* [What you should do] The response must contain each line of the material that holds "loop".

* [Given records]
-- ==== Sys2Proof/Laws/Feed.lean ====
section
/-! SUPPORT. Everything a FEED can do, said once (spec/41_feed.md), and what follows for the loop that
feeds a whole record (spec/30_encoding.md R83). -/

namespace Sys2Proof.Machine

/-- What a FEED of a chunk may leave of a state: one constructor for each way to end (R100). -/
inductive FeedEffect (chunk : List Char8) (s : State) : State → Prop
  | inert : s.phase = .error → FeedEffect chunk s (respond (.request 0) s)
  | failed (c : Cause) : s.phase ≠ .error → FeedEffect chunk s (raiseError c s)
  | start : s.phase = .awaitStart → chunk = [startDelimiter] →
      FeedEffect chunk s (accept { s with recType := .invalid, acc := 0#16, phase := .awaitByteCount })
  | count (b : Byte) : s.phase = .awaitByteCount → decodeBytes chunk = some [b] →
      FeedEffect chunk s (accept { s with expCount := b, acc := accAdd s.acc b, phase := .awaitAddress })
  | address (hi lo : Byte) : s.phase = .awaitAddress → decodeBytes chunk = some [hi, lo] →
      FeedEffect chunk s (accept { s with
        addr := joinAddr hi lo, acc := accAdd (accAdd s.acc hi) lo, phase := .awaitRecordType })
  | typeData : s.phase = .awaitRecordType → chunk = [charZero, charZero] →
      s.expCount.toNat ≤ Config.maxPayload →
      FeedEffect chunk s (accept { s with acc := accAdd s.acc 0#8, phase := .awaitData })
  | typeEof : s.phase = .awaitRecordType → chunk = [charZero, charOne] →
      FeedEffect chunk s (accept { s with
        acc := accAdd s.acc 1#8, recType := .endOfFile, phase := .awaitChecksum })
  | data (bytes : List Byte) : s.phase = .awaitData → decodeBytes chunk = some bytes →
      bytes.length = s.expCount.toNat → s.expCount.toNat ≤ Config.maxPayload →
      FeedEffect chunk s (accept { s with
        buf := Memory.writeBlock s.buf 0 bytes, acc := accAddAll s.acc bytes,
        recType := .data, payLen := s.expCount, phase := .awaitChecksum })
  | checksum (c : Byte) : s.phase = .awaitChecksum → decodeBytes chunk = some [c] →
      sumIsZero (accAdd s.acc c) = true →
      FeedEffect chunk s (accept { s with acc := accAdd s.acc c, phase := .awaitStart })

/-- A FEED that answers a next state did one of these. -/
theorem execFeed_effect {chunk : List Char8} {s t : State} (h : execFeed chunk s = .next t) :
    FeedEffect chunk s t := by
  have failed : ∀ c, s.phase ≠ .error →
      (Host.Outcome.next (raiseError c s) : Host.Outcome State Fault Refusal) = .next t →
      FeedEffect chunk s t := by
    intro c hp he
    obtain rfl := Host.Outcome.next.inj he
    exact .failed c hp
  cases hp : s.phase <;> simp only [execFeed, hp, lengthChecked] at h
  case error =>
    obtain rfl := Host.Outcome.next.inj h
    exact .inert hp
  all_goals
    split at h
    case isFalse => exact failed .len (by simp [hp]) h
  case awaitStart.isTrue hl =>
    match chunk, hl with
    | [c], _ =>
      simp only [startField] at h
      split at h
      · obtain rfl := Host.Outcome.next.inj h
        subst_vars
        exact .start hp rfl
      · exact failed .start (by simp [hp]) h
    | [], hl => simp [expect, hp] at hl
    | _ :: _ :: _, hl => simp [expect, hp] at hl
  case awaitByteCount.isTrue =>
    simp only [countField] at h
    split at h
    · obtain rfl := Host.Outcome.next.inj h
      exact .count _ hp ‹_›
    · exact failed .hex (by simp [hp]) h
  case awaitAddress.isTrue =>
    simp only [addrField] at h
    split at h
    · obtain rfl := Host.Outcome.next.inj h
      exact .address _ _ hp ‹_›
    · exact failed .hex (by simp [hp]) h
  case awaitRecordType.isTrue =>
    simp only [typeField] at h
    split at h
    · split at h
      · exact failed .count (by simp [hp]) h
      · obtain rfl := Host.Outcome.next.inj h
        exact .typeData hp ‹_› (Nat.le_of_not_lt ‹_›)
    split at h
    · obtain rfl := Host.Outcome.next.inj h
      exact .typeEof hp ‹_›
    · exact failed .type (by simp [hp]) h
  case awaitData.isTrue hl =>
    simp only [dataField] at h
    split at h
    · rename_i bytes hb
      split at h
      · cases h
      · obtain rfl := Host.Outcome.next.inj h
        have := decodeBytes_length hb
        simp only [expect, hp] at hl
        exact .data bytes hp hb (by omega) (Nat.le_of_not_lt ‹_›)
    · exact failed .hex (by simp [hp]) h
  case awaitChecksum.isTrue =>
    simp only [csumField] at h
    split at h
    · split at h
      · obtain rfl := Host.Outcome.next.inj h
        exact .checksum _ hp ‹_› ‹_›
      · exact failed .csum (by simp [hp]) h
    · exact failed .hex (by simp [hp]) h

/-- A FEED never ends in a refusal. -/
theorem execFeed_not_refused (chunk : List Char8) (s : State) (r : Refusal) :
    execFeed chunk s ≠ .refused r := by
  intro h
  cases hp : s.phase <;>
    simp only [execFeed, hp, lengthChecked, startField, countField, addrField, typeField, dataField,
      csumField, inertFeed] at h <;>
    repeat (first | cases h | split at h)

/-- A FEED faults only in phase AwaitData with a byte count above the buffer's size. -/
theorem execFeed_fault {chunk : List Char8} {s : State} {f : Fault} (h : execFeed chunk s = .fault f) :
    s.phase = .awaitData ∧ Config.maxPayload < s.expCount.toNat := by
  cases hp : s.phase <;>
    simp only [execFeed, hp, lengthChecked, startField, countField, addrField, typeField, dataField,
      csumField, inertFeed] at h <;>
    repeat (first | contradiction | exact ⟨rfl, ‹_›⟩ | split at h)

/-- Where the byte count of the data phase is in bounds, FEED answers a next state. -/
theorem execFeed_completes {chunk : List Char8} {s : State}
    (hb : s.phase = .awaitData → s.expCount.toNat ≤ Config.maxPayload) :
    ∃ t, execFeed chunk s = .next t := by
  cases h : execFeed chunk s with
  | next t => exact ⟨t, rfl⟩
  | fault f => have := execFeed_fault h; have := hb this.1; omega
  | refused r => exact absurd h (execFeed_not_refused _ _ _)

/-- What every FEED keeps, feeding a whole record keeps. -/
theorem feedUntilDone_keeps {P : State → Prop}
    (hstep : ∀ chunk s t, P s → execFeed chunk s = .next t → P t) :
    ∀ {fuel : Nat} {chars : List Char8} {s t : State}, P s →
      feedUntilDone fuel chars s = .next t → P t
  | 0, _, _, _, hs, h => by obtain rfl := Host.Outcome.next.inj h; exact hs
  | fuel + 1, chars, s, t, hs, h => by
    simp only [feedUntilDone] at h
    split at h
    · rename_i u hu
      split at h
      · obtain rfl := Host.Outcome.next.inj h; exact hstep _ _ _ hs hu
      · exact feedUntilDone_keeps hstep (hstep _ _ _ hs hu) h
    · cases h
    · cases h

/-- Where what every FEED keeps bounds the byte count of the data phase, feeding a whole record
answers a next state. -/
theorem feedUntilDone_completes {P : State → Prop}
    (hstep : ∀ chunk s t, P s → execFeed chunk s = .next t → P t)
    (hbound : ∀ s, P s → s.phase = .awaitData → s.expCount.toNat ≤ Config.maxPayload) :
    ∀ (fuel : Nat) (chars : List Char8) {s : State}, P s → ∃ t, feedUntilDone fuel chars s = .next t
  | 0, _, s, _ => ⟨s, rfl⟩
  | fuel + 1, chars, s, hs => by
    obtain ⟨u, hu⟩ := execFeed_completes (chunk := chars.take (expect s)) (hbound s hs)
    simp only [feedUntilDone, hu]
    split
    · exact ⟨u, rfl⟩
    · exact feedUntilDone_completes hstep hbound fuel _ (hstep _ _ _ hs hu)

/-- One turn of the loop that is not its last. -/
theorem feedUntilDone_turn {fuel : Nat} {chars : List Char8} {s t : State}
    (hs : execFeed (chars.take (expect s)) s = .next t) (he : err t = false) (hr : ready t = false) :
    feedUntilDone (fuel + 1) chars s = feedUntilDone fuel (chars.drop (expect s)) t := by
  simp [feedUntilDone, hs, he, hr]

/-- The loop's last turn. -/
theorem feedUntilDone_last {fuel : Nat} {chars : List Char8} {s t : State}
    (hs : execFeed (chars.take (expect s)) s = .next t) (h : err t = true ∨ ready t = true) :
    feedUntilDone (fuel + 1) chars s = .next t := by
  rcases h with h | h <;> simp [feedUntilDone, hs, h]

end Sys2Proof.Machine
end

* [Output of the exercise]
/-! SUPPORT. Everything a FEED can do, said once (spec/41_feed.md), and what follows for the loop that
/-- One turn of the loop that is not its last. -/
/-- The loop's last turn. -/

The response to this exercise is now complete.